ぼくも子供のころはよく、洋服箪笥の奥を探ったり、水たまりに足を突っ込んでみたりして、異世界への入口を探したものだけど、こんどはひとつ、見知らぬ土地へ行ったら飲み屋ではなくティーショップに入ってみよう、なんて思っております。
(すずきめぐみ:文芸翻訳者・馬券研究家。最近の主な訳書:『生、なお恐るべし』『ピザマンの事件簿2/犯人捜しはつらいよ』『ロンドン・ブールヴァード』。最近の主な馬券:なし orz。ツイッターアカウント@FukigenM)
8月頭にニューヨークを駆け足旅行してきました。20年ぶりに訪れるこの街は、自由の女神やエンパイア・ステート・ビルなどの観光スポットでもセキュリティが強化されていて、グラウンドゼロ近くの 9/11 Memorial Preview Site を訪問したこともあり、いろいろ思うところがありました。
うれしかったのは、そのグラウンドゼロとも縁浅からぬ、ネルソン・デミルが生んだ“中年の星”ジョン・コーリーが、ふだん勤務している連邦政府ビル(フェデラル・プラザ26番地のジェイコブ・K・ジャーヴィッツ・ビルディング――FBIのニューヨーク支局のあるビルですね)と、そのジョンが講義をうけもっているジョン・ジェイ・カレッジを、バスの車窓ごしとはいえ今回初めてこの目で見られたことです。
この旅行以外は、あれを進めつつこっちのゲラを見ているという、例年どおり仕事漬けの夏を満喫中。
(しらいしろう:1959年の亥年生まれ。進行する老眼に鞭打って、いまなおワープロソフト「松」でキング、グリシャム、デミル等の作品を翻訳。最新訳書はキング『アンダー・ザ・ドーム』。ツイッターアカウント@R_SRIS)
越前敏弥
ボケ老人とか怪しいおじさんとか老眼鏡とかの話が長屋に蔓延していますね。実はこの長屋、年齢順に並んでるんだけど、上から5人までがすでに半世紀以上を生き抜いてきたんだから、しかたがないか。

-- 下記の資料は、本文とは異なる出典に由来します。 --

/-- A stream's times after a restore moved by `f`; a word that waited is issued anew (R47, R343). -/
def StrmSt.later (x : StrmSt) (f : Nat → Nat) : StrmSt :=
  { x with left := x.left.map fun l => { l with due := f l.due }, secDue := f x.secDue, nextIssue := f x.nextIssue, divBusy := f x.divBusy
           ready := x.ready.map fun r => (r.1, f r.2), swwait := none, stepped := false, sent := none, desc := none }

/-- The cycle from which a queue's value may be popped, moved by `f`. -/
def QSlot.later (f : Nat → Nat) : QSlot → QSlot
  | .val v t => .val v (f t)
  | .res i => .res i

/-- A job's times moved so that the cycle in which its streams would next have issued becomes `start` (R46, R47). -/
def Core.later (c : Core) (start : Nat) : Core :=
  let f := fun (t : Nat) => t + start - c.turnAt
  { c with
    sa := c.sa.later f, sv := c.sv.later f, sm := c.sm.later f, pending := c.pending.map fun p => { p with due := f p.due }
    queues := c.queues.map fun q => (q.1, q.2.map (QSlot.later f)), vbusy := f c.vbusy, mbusy := f c.mbusy, abusy := f c.abusy
    portFrom := f c.portFrom, portBusy := f c.portBusy, portQ := [], turnAt := start, viewAt := start, halted := false, stopReq := false, stopAs := .save, tlb := [] }

/-- Restore a job so that its streams start at `start`: `w` is its image as written, `n` as it now stands, `k` the job as the device kept
it (R47, R49). -/
def Core.restore (w n k : Core) (start : Nat) : Core :=
  let c := k.later start
  let strm := fun (a b x : StrmSt) => { StrmSt.restore a b x with view := JobView.restore w.jobv n.jobv x.view }
  { c with
    jobv := JobView.restore w.jobv n.jobv k.jobv, sa := strm w.sa n.sa c.sa, sv := strm w.sv n.sv c.sv, sm := strm w.sm n.sm c.sm
    rng := edited w.rng n.rng k.rng
    fmt := { k.fmt with entries := edited w.fmt.entries n.fmt.entries k.fmt.entries }
    pmc := editedMap 11 w.pmc n.pmc k.pmc, cq := edited w.cq n.cq k.cq
    masks := editedMap 16 w.masks n.masks k.masks
    queues := editedMap 4 w.queues n.queues c.queues
    ports := Sparse.ofFn 8 fun i => Port.restore (w.port i) (n.port i) (k.port i)
    pending := if n.pending = w.pending then c.pending else n.pending.map fun p => { p with due := start + p.due }
    vregs := editedMap 640 w.vregs n.vregs k.vregs
    banks := n.banks ||| k.banks
    tiles := editedMap 32 w.tiles n.tiles k.tiles }

end Sys2Proof.Machine
end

そんなわけで、わたしはきのう"リーディンググラス"をかけているのに「大島優子」を「大関優子」に空目。古いな。古すぎる。だいいち、大島優子のファンたちは大関優子の改名後の名前にさえ「だれ?」と思うのかも。わたしにとっての大関優子は、なんと言っても〈犬神家の一族〉で松竹梅3姉妹から水をぶっかけられて引きずりまわされる青沼菊乃! あの半裸の襦袢姿、あの形のいいお×ぱ×はまぶたに鮮烈に焼きついて、生涯けっして……
はい、本の話も少し書かなきゃいけませんね。きのう読了したのは山本弘『詩羽のいる街』。いささか説教くさい部分もあるけど、こういう世界観、こういう落とし方は大好き。この作者、と学会の会長としてしか知らなかったけど、こういう小説を書く人なんですね。不勉強ですみません。ほかのも読みます。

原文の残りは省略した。